▶ **ENTRIES SHOWN**:
== Segment start ==

-- ==== Sys2Proof/Syntax.lean ====
section
/-! DEFINITION. Operands and instructions: one constructor per row of the opcode table
(09_encoding_and_assembly.md R209 to R217; the events of 95_what_each_step_holds.md). -/

namespace Sys2Proof

/-- Registers, masks, predicates, profiles and channels by number (R162, R210). -/
abbrev VReg := Fin 16
abbrev MaskReg := Fin 4
abbrev PredReg := Fin 8
abbrev Profile := Fin 8
abbrev ChanNo := Fin 8
/-- Class P: k names the pair v(2k):v(2k+1) (R211). -/
abbrev Pair := Fin 8

/-- Class S: a register, a channel head or a constant (R210, R211). -/
inductive Src
  | v (r : VReg)
  | ch (n : ChanNo)
  | c (n : Fin 8)
  deriving DecidableEq, Repr

/-- Class Dv: a register, an output channel or `_` (R211); with .w a register is the even one of a pair (Dw). -/
inductive Dst
  | v (r : VReg)
  | o (n : ChanNo)
  | discard
  deriving DecidableEq, Repr

/-- Class Dw: a pair or `_` (R211). -/
inductive PDst
  | pair (k : Pair)
  | discard
  deriving DecidableEq, Repr

/-- A register or `_`: the destinations of the atomics and of HDRAIN (R140, R309). -/
inductive RDst
  | v (r : VReg)
  | discard
  deriving DecidableEq, Repr

/-- Class O: an output channel or `_` (R211). -/
inductive ODst
  | o (n : ChanNo)
  | discard
  deriving DecidableEq, Repr

/-- An agent of the hub's side (R7, R11, R401): a host core, an agent behind the PCIe port, or hub firmware. -/
inductive HostAgent
  | core
  | pcie
  | firmware
  deriving DecidableEq, Repr

/-- A write of such an agent to a register: the value of its bytes, and the agent (R11, R401, R421). -/
structure RegWrite where
  value : Nat
  agent : HostAgent
  deriving DecidableEq, Repr

/-- What such an agent asks for (R98, R139, R145): an atomic by its opcode. -/
inductive HostOp
  | read
  | write
  | atomic (op : Nat)
  deriving DecidableEq, Repr

/-- An access of the hub's side (R98, R145, R401). -/
structure HostReq where
  agent : HostAgent
  op : HostOp
  addr : Nat
  size : Nat
  value : Nat
  comparand : Nat
  deriving DecidableEq, Repr

/-- What another module asks for at a home slice (R404): plain and described loads and stores, an atomic by its opcode (R139), the lock
requests and releases of an MWCAS (R151, R154), WAITA and WAKE (R158, R159), the future forms (R291) and an arrival (R292); or its port
joins a collective, with its block and its source bytes (R406). -/
inductive RemoteOp
  | load
  | store
  | ldx
  | stx
  | atomic (op : Nat)
  | lock (elder : Bool)
  | unlock
  | waita
  | wake
  | freg
  | fres
  | arrive
  | join (die port : Nat) (block src : List Nat)
  deriving DecidableEq, Repr

/-- A request of another module that arrives at a UALink port (R404): the requester's number (R145) and its context, the time of the
firing, by which elders queue (R154), and the operands. -/
structure RemoteReq where
  op : RemoteOp
  requester : Nat
  ctx : Nat
  fired : Nat
  addr : Nat
  size : Nat
  value : Nat
  comparand : Nat
  desc : Nat
  deriving DecidableEq, Repr

/-- A launch packet of Ultra Ethernet (R367, R407): the block, where hub firmware copies it, and the queue. -/
structure UePacket where
  wellFormed : Bool
  queue : Nat
  addr : Nat
  block : List Nat
  deriving DecidableEq, Repr

/-- What the management controller asks for (R403). -/
inductive MgmtReq
  | powerCap (watts : Nat)
  | telemetry (pa : Nat)
  | firmwareUpdate
  deriving DecidableEq, Repr

/-- The fused sites of one loom die (R78): site numbers 16 * row + column. -/
structure DieFuses where
  disabled : List Nat
  resident : List Nat
  deriving DecidableEq, Repr

/-- A resident graph's cell as hub firmware loads it: global logical number and draft image (R408, R19). -/
structure ResidentCell where
  cell : Nat
  image : List Nat
  deriving DecidableEq, Repr

/-- What hub firmware brings to a bring-up (R408): the part's own grade code (R2), the management controller's configuration, the fuses,
the resident space and the resident graphs. -/
structure Firmware where
  grade : Nat
  modnum : Nat
  dommask : Nat
  domgrade : List Nat
  allow : Nat
  residentL4 : Nat
  enumPa : Nat
  imageBase : Nat
  lanes : List Nat
  ports : List Nat
  fuses : List DieFuses
  powerTables : List (List Nat)
  mem : List Host.Cell
  residents : List ResidentCell
  deriving DecidableEq, Repr
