-- ==== Sys2Proof/Decode.lean ====
section
/-! DEFINITION. Decoding of instruction words, total and rejecting, and the encoder
(09_encoding_and_assembly.md R209 to R215, R220). -/

namespace Sys2Proof

/-- The fields of a word: TRG, OP, D, A, B and the low four bits (R209). -/
structure Fields where
  t : Nat
  op : Nat
  d : Nat
  a : Nat
  b : Nat
  f : Nat
  deriving DecidableEq, Repr

/-- The fields of a 32-bit word (R209). -/
def fieldsOf (w : Nat) : Fields :=
  ⟨w / 2 ^ 26 % 64, w / 2 ^ 19 % 128, w / 2 ^ 14 % 32, w / 2 ^ 9 % 32, w / 16 % 32, w % 16⟩

/-- The word of a set of fields (R209). -/
def wordOf (x : Fields) : Nat :=
  x.t * 2 ^ 26 + x.op * 2 ^ 19 + x.d * 2 ^ 14 + x.a * 2 ^ 9 + x.b * 16 + x.f

/-- Codes of the operand classes (R210, R211). -/
def Src.code : Src → Nat
  | .v r => r.val
  | .ch n => 16 + n.val
  | .c n => 24 + n.val

def Dst.code : Dst → Nat
  | .v r => r.val
  | .o n => 16 + n.val
  | .discard => 28

def PDst.code : PDst → Nat
  | .pair k => 2 * k.val
  | .discard => 28

def RDst.code : RDst → Nat
  | .v r => r.val
  | .discard => 28

def ODst.code : ODst → Nat
  | .o n => 16 + n.val
  | .discard => 28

== Segment end ==

▶ **DIRECTIONS FOR THIS TASK**: Restate word for word the entries above from the line with "ports : List Nat" through the line with "bits (R209). -/", inclusive, leaving out everything else.

▶ **OUTPUT FOR THIS EXERCISE**:
  ports : List Nat
  fuses : List DieFuses
  powerTables : List (List Nat)
  mem : List Host.Cell
  residents : List ResidentCell
  deriving DecidableEq, Repr
-- ==== Sys2Proof/Decode.lean ====
section
/-! DEFINITION. Decoding of instruction words, total and rejecting, and the encoder
(09_encoding_and_assembly.md R209 to R215, R220). -/

namespace Sys2Proof

/-- The fields of a word: TRG, OP, D, A, B and the low four bits (R209). -/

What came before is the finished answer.